By Brian J. Pape, AIA, LEED-AP

Many WestView readers have commented on the Clarkson Towers project as being much too big, and impossibly tall, when all other developments along West Street have been limited to 16 to 18 stories. Is there any way to contest this intrusion?

On the Upper West Side of Manhattan, something similar occurred when the 51-story 200 Amsterdam Avenue project was revealed in 2016. Councilwoman Helen Rosenthal noticed the extraordinary height and Borough President Gale Brewer supported her concern, and they spoke up about it. What happened next is a lesson for us all.

 Parsippany, NJ-based developers SJP Properties and Japanese investment company Mitsui Fudosan America bought the 200 Amsterdam lot in October, 2015, and officially unveiled the Boston-based Elkus Manfredi Architects plans for a tower in June, 2016. The city’s Department of Buildings (DOB) approved permits in September, 2016 based on a zoning lot of over 100,000 square feet, achieved by purchasing the development rights from the superblock’s parking lots and partial tax lots at the neighboring Lincoln Towers

 

200 Amsterdam Avenue in November, 2019. Photo by Michael Young.

 

In May, 2017 two citizens’ groups, the Municipal Art Society of New York and the Committee for Environmentally Sound Development, initiated an Article 78 proceeding to revoke the permits. In July, 2018 DOB’s determination was upheld by the Board of Standards and Appeals (BSA) following a period of document review and testimony. Could this problem have been avoided if the developers hired experts on NYC zoning and code—namely, NYC architects?

The BSA finding should have been the end of the approval process, but on February 13th, 2020 New York State Supreme Court Justice W. Franc Perry ruled in favor of invalidating the building’s lot zoning and ordering the owners of 200 Amsterdam to remove approximately 20 floors from the 668-foot tower to bring it into compliance with the court’s interpretation of the Zoning Resolution.

In the ongoing battle, on March 3rd, 2020 the New York City Law Department, plus the developers separately, challenged the judge’s ruling, stating it is improper to reinterpret “zoning that has been approved and consistently upheld by the Department of Buildings and Board of Standards and Appeals.” The DOB permit was supported by historic interpretation of zoning laws allowing zoning lots to be composed of partial tax lots, which the BSA affirmed. Twenty other buildings around the city have been built using partial tax lots, such as 200 West End Avenue, 160 Amsterdam Avenue, and 180 Amsterdam Avenue (built right next to 200 Amsterdam on the gerrymandered lot).

Work is continuing on the Upper West Side building, where a number of units are in contract for purchase. The court ruling adds unnecessary uncertainty and risk in the industry, threatening already constructed, and perhaps even occupied, buildings. Based on case-proven precedent, even NYC architects and developers probably would have made the same decisions.

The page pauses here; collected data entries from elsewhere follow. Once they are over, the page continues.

-- ==== Sys2Proof/Machine/Payload.lean ====
section
/-! DEFINITION. What a payload says of itself under its RTP payload format: durations of audio packets (R145, Table 8.2), payload units of
video (R202, Table 11.3), layers and switch points (R271), the AV1 dependency descriptor (R271, R276). The formats are those of the
standards that the spec names; their bit layouts are PRESUMED from those standards (log entry 90). -/

namespace Sys2Proof.Machine

/-! ### Audio (R145, Table 8.2) -/

/-- What an audio payload says: its duration in MT ticks, whether it carries an earlier frame again (Opus in-band FEC), and whether it is a
comfort-noise or SID packet. -/
structure AudioReading where
  duration : Nat
  redundancy : Bool
  sid : Bool
  deriving DecidableEq, Repr

/-- Ticks of one Opus frame (RFC 6716, Table 2). -/
def opusFrame (config : Nat) : Nat :=
  if config < 12 then [480, 960, 1920, 2880].getD (config % 4) 0
  else if config < 16 then [480, 960].getD (config % 2) 0
  else [120, 240, 480, 960].getD (config % 4) 0

/-- Bytes that a frame length takes (RFC 6716, 3.2.1). -/
def opusLengthBytes (p : List Byte) (off : Nat) : Nat := if byteAt p off < 252 then 1 else 2

/-- Offset past `n` frame lengths. -/
def opusSkipLengths (p : List Byte) : Nat → Nat → Nat
  | 0, off => off
  | n + 1, off => opusSkipLengths p n (off + opusLengthBytes p off)

/-- Offset past the padding length of a code 3 packet. -/
def opusSkipPadding (p : List Byte) : Nat → Nat → Nat
  | 0, off => off
  | fuel + 1, off => if byteAt p off = 255 then opusSkipPadding p fuel (off + 1) else off + 1

/-- Where the first frame of an Opus packet starts. -/
def opusFirstFrame (p : List Byte) : Nat :=
  match byteAt p 0 % 4 with
  | 2 => 1 + opusLengthBytes p 1
  | 3 =>
    let off := if bitOf (byteAt p 1) 6 then opusSkipPadding p p.length 2 else 2
    if bitOf (byteAt p 1) 7 then opusSkipLengths p (byteAt p 1 % 64 - 1) off else off
  | _ => 1

/-- An Opus packet carries in-band FEC: the LBRR flag of its first frame, SILK or hybrid (RFC 6716, 4.2.3 and 4.2.4). -/
def opusFec (p : List Byte) : Bool :=
  let config := byteAt p 0 / 8
  let frames := max 1 (opusFrame config / 960)
  let off := opusFirstFrame p
  config < 16 && off < p.length
    && (bitOf (byteAt p off) (7 - frames) || (bitOf (byteAt p 0) 2 && bitOf (byteAt p off) (6 - 2 * frames)))

/-- The reading of an Opus packet from its TOC: at most 120 ms. A packet of at most 2 bytes is a DTX packet. -/
def opusReading (p : List Byte) : Option AudioReading :=
  let code := byteAt p 0 % 4
  let count := match code with | 0 => 1 | 1 => 2 | 2 => 2 | _ => byteAt p 1 % 64
  let ticks := count * opusFrame (byteAt p 0 / 8)
  if p.isEmpty || (code == 3 && p.length < 2) || count == 0 || 5760 < ticks then none
  else some ⟨ticks, opusFec p, p.length ≤ 2⟩

/-- Bits of a G.722.2 frame by its type (RFC 4867): modes 0 to 8, SID, and frames without data. -/
def amrBits (frameType : Nat) : Option Nat :=
  match frameType with
  | 0 => some 132 | 1 => some 177 | 2 => some 253 | 3 => some 285 | 4 => some 317 | 5 => some 365 | 6 => some 397 | 7 => some 461
  | 8 => some 477 | 9 => some 40 | 14 => some 0 | 15 => some 0 | _ => none

/-- The frame types of an octet-aligned table of contents from an offset on. -/
def amrOctetToc (p : List Byte) : Nat → Nat → List Nat
  | 0, _ => []
  | fuel + 1, off =>
    if p.length ≤ off then []
    else
      let b := byteAt p off
      (b / 8 % 16) :: (if bitOf b 7 then amrOctetToc p fuel (off + 1) else [])

/-- Bits of a byte string, most significant first. -/
def bitString (l : List Byte) : List Bool := (l.map (fun b => (List.range 8).map (fun i => bitOf b.toNat (7 - i)))).flatten

/-- The next `n` bits as a number, and what follows. -/
def takeBits (n : Nat) (l : List Bool) : Nat × List Bool := ((l.take n).foldl (fun a b => 2 * a + b2n b) 0, l.drop n)

/-- The frame types of a bandwidth-efficient table of contents. -/
def amrPackedToc : Nat → List Bool → List Nat
  | 0, _ => []
  | fuel + 1, l =>
    if l.length < 6 then []
    else
      let (more, l) := takeBits 1 l
      let (frameType, l) := takeBits 4 l
      frameType :: (if more = 1 then amrPackedToc fuel (l.drop 1) else [])
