-- ==== Sys2Proof/Machine/Bramble.lean ====
section
/-! DEFINITION. The Bramble processors: their instructions, host parse programs and passes (R92 to R101). -/

namespace Sys2Proof.Machine

/-! ### Instructions (Table 5.7) -/

/-- A Bramble. -/
def State.bramble (s : State) (b : Nat) : Bramble := tget Bramble.initial s.parser.brambles b

/-- Write of a Bramble. -/
def State.setBramble (s : State) (b : Nat) (x : Bramble) : State :=
  { s with parser := { s.parser with brambles := tset Bramble.initial s.parser.brambles b x } }

/-- A general register. -/
def Bramble.reg (x : Bramble) (i : Nat) : Word32 := x.g.getD i 0

/-- Write of a general register. -/
def Bramble.setReg (x : Bramble) (i : Nat) (v : Word32) : Bramble := { x with g := x.g.set i v }

/-- The operand "gs, or imm when gs is G0". -/
def Bramble.operand (x : Bramble) (gs imm : Nat) : Word32 := if gs = 0 then BitVec.ofNat 32 imm else x.reg gs

/-- The pass ends with a class (R101). -/
def Bramble.endWith (x : Bramble) (cls : Nat) : Bramble := { x with result := resSet x.result 37 cls, ended := true }

/-- One instruction takes a cycle and moves on. -/
def Bramble.advance (x : Bramble) : Bramble := { x with pc := x.pc + 1, cycles := x.cycles + 1 }

/-- Bytes of a size code: 0 one, 1 two, 2 four; other codes are not defined. -/
def sizeBytes (fn : Nat) : Option Nat := match fn with | 0 => some 1 | 1 => some 2 | 2 => some 4 | _ => none

/-- LD: the big-endian value at window[C + imm]; a read past byte 63 ends the pass with class 0x0B. -/
def Bramble.ld (x : Bramble) (gd size imm : Nat) : Bramble :=
  match sizeBytes size with
  | none => x.advance
  | some k =>
    let off := x.c.toNat + imm
    if 64 < off + k then x.advance.endWith 0x0B
    else x.advance.setReg gd (BitVec.ofNat 32 (beAt x.window off k))

/-- ALU. -/
def Bramble.alu (x : Bramble) (gd gs op imm : Nat) : Bramble :=
  let r := brambleAlu op (x.reg gd) (x.operand gs imm)
  { (x.advance.setReg gd r.value) with z := r.z, n := r.n, cy := r.cy }

/-- CMP: the flags of a subtraction. -/
def Bramble.cmp (x : Bramble) (gd gs imm : Nat) : Bramble :=
  let r := brambleAlu 1 (x.reg gd) (x.operand gs imm)
  { x.advance with z := r.z, n := r.n, cy := r.cy }

/-- BR: a branch by a signed displacement; what it counts from is open (log entry 9). -/
def Bramble.br (x : Bramble) (cond imm : Nat) : Bramble :=
  if brambleCond cond x.z x.n x.cy then
    { x.advance with pc := (((x.pc + Config.brambleBranchBias : Nat) : Int) + toSigned 16 imm).toNat % 65536 }
  else x.advance

/-- ADV: an advance that would take the layer count to 7 ends the pass with class 0x0B. -/
def Bramble.adv (x : Bramble) (gs imm : Nat) : Bramble :=
  if 6 ≤ x.layers then x.advance.endWith 0x0B
  else { x.advance with c := x.c + x.reg gs + BitVec.ofNat 32 imm, layers := x.layers + 1 }

/-- Writes bytes into a result from an offset on; bytes past the result are not written. -/
def putBytes (r : List Byte) (off : Nat) : List Byte → List Byte
  | [] => r
  | b :: t => putBytes (r.set off b) (off + 1) t

/-- EMIT: result bytes [imm, imm + size) take the low bytes of gd; their order is open (log entry 9). -/
def Bramble.emit (x : Bramble) (gd size imm : Nat) : Bramble :=
  match sizeBytes size with
  | none => x.advance
  | some k =>
    let v := (x.reg gd).toNat
    { x.advance with result := putBytes x.result imm (if Config.brambleEmitBigEndian then beBytes k v else leBytes k v) }

/-- CLASS. -/
def Bramble.setClass (x : Bramble) (imm : Nat) : Bramble := { x.advance with result := resSet x.result 37 (imm % 256) }

/-- END. -/
def Bramble.finish (x : Bramble) : Bramble := { x.advance with ended := true }

/-! ### Host programs (R100, R101) -/

/-- One instruction word (Table 5.6). -/
def Bramble.word (x : Bramble) (w : Nat) : Bramble :=
  let gd := bitsOf w 26 23
  let gs := bitsOf w 22 19
  let fn := bitsOf w 18 16
  let imm := bitsOf w 15 0
  match bitsOf w 31 27 with
  | 1 => x.ld gd fn imm
  | 2 => x.alu gd gs fn imm
  | 3 => x.cmp gd gs imm
  | 4 => x.br fn imm
  | 5 => x.adv gs imm
  | 6 => x.emit gd fn imm
  | 7 => x.setClass imm
  | 8 => x.finish
  | _ => x.endWith 0x0E

/-- Runs a host image; a program that reaches the limit of cycles, or runs past its last instruction, ends with class 0x0E. -/
def Bramble.run (x : Bramble) (image : List Byte) : Nat → Bramble
  | 0 => if x.ended then x else x.endWith 0x0E
  | fuel + 1 =>
    if x.ended then x
    else if leAt image 6 2 ≤ x.pc then x.endWith 0x0E
    else (x.word (leAt image (16 + 4 * x.pc) 4)).run image fuel

/-- An instruction word is defined (Table 5.7), and a branch stays inside the image. -/
def wordOk (count pc w : Nat) : Bool :=
  let fn := bitsOf w 18 16
  match bitsOf w 31 27 with
  | 1 => fn ≤ 2
  | 2 => true
  | 3 => true
  | 4 =>
    let t : Int := ((pc + Config.brambleBranchBias : Nat) : Int) + toSigned 16 (bitsOf w 15 0)
    fn ≤ 6 && 0 ≤ t && t < (count : Int)
  | 5 => true
  | 6 => fn ≤ 2
  | 7 => true
  | 8 => true
  | _ => false

/-- A host image is valid (R101, Table 5.8). -/
def imageOk (image : List Byte) : Bool :=
  let n := leAt image 6 2
  let body := slice image 16 (4 * n)
  image.take 4 == [0x42, 0x52, 0x4D, 0x42] && byteAt image 4 == 1 && byteAt image 5 == 0
    && 1 ≤ n && n ≤ 2048 && leAt image 8 2 < n && leAt image 10 2 < n
    && leAt image 12 4 == (crc32c body).toNat
    && (List.range n).all (fun i => wordOk n i (leAt image (16 + 4 * i) 4))

/-! ### Passes -/

/-- A UDP port that takes ZMP (R56): the configured one, or one that an open session was opened on. -/
def State.zmpPort (s : State) (dport : Nat) : Bool :=
  dport == s.cfgN 0x1100 0x01 0 || s.zmp.sessions.any (fun x => x.2.isOpen && x.2.transport < 2 && x.2.udpPort == dport)

/-- ZMP may be addressed on port `n` (R56): the port is permitted, the state answers, and address and port name it. -/
def State.zmpOnPort (s : State) (n : Nat) (dst : List Byte) (dport : Nat) : Bool :=
  let i := 0x2010 + n
  let v4 := (s.cfg i 0x07 0).toBytes
  let v6 := (s.cfg i 0x09 0).toBytes
  bitOf (s.cfgN 0x1100 0x02 0) n && s.working && s.zmpPort dport
    && ((dst == mapped4 (slice v4 0 4) && v4.any (· != 0)) || (dst == slice v6 0 16 && v6.any (· != 0)))

/-- What R56 makes of a UDP destination on port `n`: 9 for ZMP, 5 for the ZMP port at any other address, 0 for any other port. -/
def State.zmpClass (s : State) (n : Nat) (dst : List Byte) (dport : Nat) : Nat :=
  if s.zmpOnPort n dst dport then 9 else if s.zmpPort dport then 5 else 0

/-- The program of an image number. -/
def State.programOf (s : State) (image : Nat) : Program :=
  match s.parser.images.find? (fun x => x.1 == image) with
  | some x => x.2
  | none => .krystidor
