/-- DEPACKETISE_PACKET (R202): the oldest packet for the decode path. -/
def execDepacketisePacket (reading : VideoReading) (s : State) : Host.Outcome State Fault Refusal :=
  .next (s.running fun s =>
    match s.media.video with
    | [] => s
    | p :: rest => { s with media := { s.media with video := rest } }.videoPacket p reading)

/-- Sequences of an access unit leave the upstream list at its start time (R279). -/
def State.stopAsking (s : State) (d : Nat) (a : AccessUnit) : State :=
  let u := s.upstream (.decode d)
  s.setUpstream (.decode d) { u with items := u.items.filter (fun i => !(i.ssrc == a.ssrc && i.seq ≤ a.high)) }

/-- ACCESS_UNIT_START_TIME (R203): units with missing packets whose start time has come become ready with what is held. -/
def execAccessUnitStartTime (stream : Nat) (s : State) : Host.Outcome State Fault Refusal :=
  .next (s.running fun s =>
    let x := s.decStream stream
    if !x.anchored then s
    else
      let due (a : AccessUnit) : Bool := a.ready.isNone && a.ssrc == x.ssrc
        && decide (s.startTime s.dict.current stream a.ts ≤ s.time.mt)
      (x.units.filter due).foldl (fun s a =>
        let y := s.decStream stream
        let a := { a with ready := some (s.startTime s.dict.current stream a.ts) }
        let s := s.setDec stream { y with units := y.units.map (fun b => if b.same a then a else b) }
        (s.stopAsking stream a).unitReady stream a) s)

/-! ### Dispatch (R207, R214) -/

/-- A picture is superseded (R207): an earlier picture in output order has the same deadline. -/
def State.superseded (s : State) (d : Nat) (a : AccessUnit) : Bool :=
  let x := s.decStream d
  let g := s.generationAt (a.ready.getD 0)
  let p := s.deadline g d a.ts
  x.taken.any (fun y => y.1 == p && decide (y.2 < a.order))
    || x.units.any (fun b => b.ssrc == a.ssrc && b.ts != a.ts && b.top.isSome && s.deadline g d b.ts == p && decide (b.order < a.order))

/-- The access unit that a stream is to decode next: ready, and the first in decode order. -/
def DecodeStream.head (x : DecodeStream) : Option AccessUnit :=
  match x.units with
  | a :: _ => if a.ready.isSome && x.anchored && x.job.isNone then some a else none
  | [] => none

/-- What leaves undecoded in its turn: a unit of higher layers only (R200); a RASL picture after a phantom or a re-anchor (R212); a superseded
picture that no later picture uses (R207). -/
def State.skipHead (s : State) (d : Nat) : State :=
  match (s.decStream d).head with
  | none => s
  | some a =>
    let gone (s : State) : State := (s.endUnits d [a]).setDec d (((s.endUnits d [a]).decStream d).leave a)
    if a.top.isNone then gone s
    else if (a.rasl && (s.decStream d).dropRasl) || (!a.reference && s.superseded d a) then gone (s.bump 0x6700 0x05 d)
    else s

/-- A stream returns to IDLE (Table 11.5): what waits ends, its marks clear; a picture in progress goes on (R217). -/
def State.decodeLeave (s : State) (d : Nat) : State :=
  let x := s.decStream d
  let s := s.endUnits d x.units
  (s.setDec d { DecodeStream.initial with incarnation := x.incarnation, job := x.job, pictures := x.pictures }).larderLeave 1 d

/-- A stream whose leg has left OPEN returns to IDLE once its bound work has ended (R81, Table 11.5). -/
def State.decodeSettle (s : State) (d : Nat) : State :=
  let x := s.decStream d
  if x.leaving && x.job.isNone && x.units.isEmpty then s.decodeLeave d else s

/-- The leg of a stream leaves OPEN: access units whose jobs are bound are still decoded, the others go (R81, R217). -/
def State.decodeClosing (s : State) (d : Nat) : State :=
  let x := s.decStream d
  (s.setDec d { x with leaving := true, units := x.units.filter (fun a => a.tag.isSome) }).decodeSettle d

/-- Pictures that are not decoded leave the front of a stream; the picture then at the front has its job. -/
def State.skipSuperseded (s : State) (d : Nat) : State :=
  let s := ((s.decStream d).units.foldl (fun s _ => s.skipHead d) s).decodeSettle d
  match (s.decStream d).head with
  | some a => if a.tag.isNone then s.bindUnit d a else s
  | none => s

/-- The time a picture is judged against (R215); `none` for Bulk. -/
def judgedAt (cls d lag : Nat) : Option Nat := match cls with | 0 => some d | 1 => some (d + lag) | _ => none

/-- Order of pick (R214): class, then time in fractions of 2^-32 tick, then element. -/
def pickOrder (cls time element : Nat) : Nat := (cls * 2 ^ 110 + time) * 2 ^ 20 + element

/-- The order in which a picture of a stream is picked (R214): Live by its deadline, Near-live with the lag, Bulk by its ready stamp. -/
def State.decodeOrder (s : State) (d p : Nat) (a : AccessUnit) : Nat :=
  let g := s.generationAt p
  let cls := s.genN g 0x2780 0x0B d
  let time := match cls with
    | 0 => p * 2 ^ 32
    | 1 => (p + s.genN g 0x2700 0x05 0) * 2 ^ 32
    | _ => a.ready.getD 0 * 2 ^ 32 + a.readyFrac
  pickOrder cls time d

/-- A job is not on a unit. -/
def State.jobWaits (s : State) (tag : Nat) : Bool := match s.job tag with | some j => j.unit.isNone | none => false

/-- The picture of a stream that may be dispatched now: its deadline and access unit. One that a faulting engine gave back stands in the
stream's job (R216). -/
def State.decodeNext (s : State) (d : Nat) (x : DecodeStream) : Option (Nat × AccessUnit) :=
  match x.job with
  | some j => if s.jobWaits (j.au.tag.getD 8192) && !s.larderWaits 1 d 0 j.d then some (j.d, j.au) else none
  | none =>
    match x.head with
    | none => none
    | some a =>
      let p := s.unitDeadline d a
      if s.jobWaits (a.tag.getD 8192) && decide (p ≤ s.time.mt + 144000) && !s.larderWaits 1 d 0 p then some (p, a) else none

/-- The streams whose next picture may be dispatched now, with their order of pick. -/
def State.decodeReady (s : State) : List (Nat × Nat) :=
  s.decode.filterMap (fun (d, x) => (s.decodeNext d x).map (fun y => (d, s.decodeOrder d y.1 y.2)))

/-- The engine is OPEN and in service (R214). -/
def State.engineServes (s : State) (unit : Nat) : Bool :=
  s.isOpen .engine unit && (tget UnitRec.initial s.rel.units unit).state == .inService

/-- The engine is OPEN, in service and free (R214). -/
def State.engineFree (s : State) (unit : Nat) : Bool := s.engineServes unit && (s.unitJob unit).isNone

/-- A job takes its place on a unit, and pins its pages (R314). -/
def State.placeJob (s : State) (tag unit : Nat) : State :=
  { s with
    jobs := s.jobs.map (fun j => if j.tag == tag then { j with unit := some unit } else j)
    mem := s.mem.pinAll tag ((s.job tag).elim [] Job.pages) }

/-- A job leaves its unit, to run again. -/
def State.takeOff (s : State) (tag : Nat) : State :=
  { s with jobs := s.jobs.map (fun j => if j.tag == tag then { j with unit := none } else j) }

/-- A job's pages are resident, and it may pin them (R314, R317). -/
def State.pagesReady (s : State) (tag : Nat) : Bool := match s.job tag with | some j => j.pages.all (s.mem.ready tag) | none => true

/-- A job that a unit holds waits for its pages (R317). -/
def State.jobFaults (s : State) (tag : Nat) : State := match s.job tag with | some j => s.faultPages tag j.pages | none => s

/-- The header that a picture's slot is to have. -/
def State.decodeHeader (s : State) (d p g : Nat) (h : SeqHeader) (phantom : Bool) : LarderSlot :=
  { LarderSlot.initial with
    kind := 1, owner := d, phantom := phantom, tenBit := h.bitDepth == 10, mono := h.chroma == 0, width := h.width, height := h.height
    incarnation := s.inc .leg (s.decodeLeg d), position := p, generation := g }

/-- A header where no access unit has brought one. -/
def SeqHeader.none : SeqHeader := ⟨0, false, 0, 1, 8, 0, 0, false, 16⟩

/-- The sequence header under which an access unit is decoded. -/
def DecodeStream.headerFor (x : DecodeStream) (a : AccessUnit) : SeqHeader :=
  match a.header with
  | some (some h) => h
  | _ => x.header.getD SeqHeader.none

/-- A phantom takes the place of a reference never decoded (R212). -/
def State.phantom (s : State) (d p g ssrc : Nat) (h : SeqHeader) : State :=
  let (s, _) := s.larderAsk (s.genN g 0x2780 0x0B d) (s.decodeHeader d p g h true)
  let s := s.setDec d { (s.decStream d) with disturbed := true }
  let s := (s.bump 0x2700 0x0B 0).bump 0x6700 0x07 d
  (s.raise (decodeSource d) 0x0B03 [d, word32 p]).decodeKeyRequest d ssrc

/-- The slots that a picture names, as the stream holds them: one that is no reference of the stream was never decoded (R212). A key picture
names none. -/
def State.namedSlots (s : State) (d : Nat) (a : AccessUnit) (references : List (Option Nat)) : List (Option Nat) :=
  let held (n : Nat) : Bool := match s.slot n with
    | some y => y.kind == 1 && y.owner == d && y.ready && (y.short || y.long)
    | none => false
  if a.key then [] else references.map (fun r => match r with | some n => if held n then some n else none | none => none)

/-- Output pictures of a slot of time that follow one in output order are not output after all (R207). -/
def State.retractOutputs (s : State) (d p : Nat) (order : Int) : State :=
  let x := s.decStream d
  let back (y : DecodedPicture) : Bool := y.output && y.d == p && decide (order < y.order)
  let gone := x.pictures.filter back
  let s := s.setDec d { x with
    pictures := x.pictures.map (fun y => if back y then { y with output := false } else y)
    descriptors := x.descriptors.filter (fun b => !(leAt b 0 4 == word32 p && gone.any (fun y => y.slot == leAt b 6 2))) }
  let s := s.setLarder { s.larder with slots := s.larder.slots.map (fun y =>
    if gone.any (fun z => z.slot == y.1) && y.2.kind == 1 && y.2.owner == d then (y.1, { y.2 with output := false, nextOutput := none })
    else y) }
  ((s.setN 0x6700 0x02 d (s.liveN 0x6700 0x02 d - gone.length)).bumpBy 0x6700 0x05 d gone.length).settleLarder

/-- Whether RASL pictures that follow are decoded (R212): those of a CRA that comes after a phantom or a re-anchor, with no other CRA or IDR
between, are not (DEDUCED, log entry 66). -/
def DecodeStream.afterUnit (x : DecodeStream) (a : AccessUnit) : DecodeStream :=
  if a.cra then { x with dropRasl := x.disturbed, disturbed := false }
  else if a.key then { x with dropRasl := false, disturbed := false }
  else x

/-- A picture starts on an engine, with its slot (R208): it holds the references it names, and phantoms take the place of those never
decoded. -/
def State.decodeBegin (s : State) (e d p n tag : Nat) (a : AccessUnit) (references : List (Option Nat)) : State :=
  let g := s.generationAt p
  let x := s.decStream d
  let h := x.headerFor a
  let superseded := s.superseded d a
  let refs := s.namedSlots d a references
  let fill := s.fillContent g d h.width h.height
  let s := (refs.filterMap id).eraseDups.foldl (fun s y => s.hold (.job tag) y) s
  let y := ((s.decStream d).leave a).afterUnit a
  let taken := y.taken ++ [(p, a.order)]
  let s := s.setDec d { y with
    job := some ⟨a, p, g, n, superseded, refs, fill⟩, taken := taken.drop (taken.length - 64), header := some h
    params := a.params.foldl (fun l k => tput l k.1 k.2) y.params }
  let s := (refs.filter Option.isNone).foldl (fun s _ => s.phantom d p g a.ssrc h) s
  (if superseded then s else s.retractOutputs d p a.order).bump (0x2710 + e) 0x02 0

Buildings far taller than 12 stories have been razed without incident, but that is not the issue; it is how the approval process is followed. 

In the only local example of demolishing extra floors, on April 23, 1991, five years after its completion in July 1986, Albert and Laurence Ginsberg, father and son developers, agreed to raze the top 12 floors off an apartment tower at 108 East 96th Street, near Park Avenue, that was built too tall for zoning rules. This dramatic outcome brought the unoccupied structure into compliance with the law; the DOB had granted architects Schuman, Lichtenstein, Claman & Efron (SLCE) a permit for the work, fooled by an ambiguous zoning map. Mayor David N. Dinkins, a neighborhood group called Civitas, and the developer settled on the 31-story shell being cut down to 19 stories, paving the way for its eventual occupancy. Five years of paying for an empty shell plus the cost of demolition would be enough to bankrupt any lesser mortals and businesses.

In related news this year, a challenge to Extell’s proposed 775-foot apartment tower at 50 West 66th Street was rejected by the BSA, upholding the DOB’s permits for the future tallest tower on the Upper West Side. However, the architect firm Snohetta reduced the mechanical spaces on four separate floors, none larger than 64 feet tall. The DOB and fire department requested the changes from the original plan that had a 180-feet tall mechanical space. A month after the city signed off on Extell’s plans, the city council closed a loophole; any utility floor taller than 25 feet will now count toward the building’s zoning floor area.

“The developers of 200 Amsterdam took advantage of a decades-old zoning interpretation to create a gerrymandered 39-sided zoning lot in order to construct a luxury building that is one of the tallest on the Upper West Side. We are closing this loophole so that developers will no longer be able to cobble together partial tax lots for new buildings,” City of New York Deputy Press Secretary Jane Meyer said in an email.

Who will pay for closing this loophole? Both the developer and the civic groups have already paid dearly.


Brian J. Pape is a LEED-AP “green” architect consulting in private practice, serves on the Manhattan District 2 Community Board, is co-chair of the American Institute of Architects NY Design for Aging Committee, and is a journalist who writes about architecture.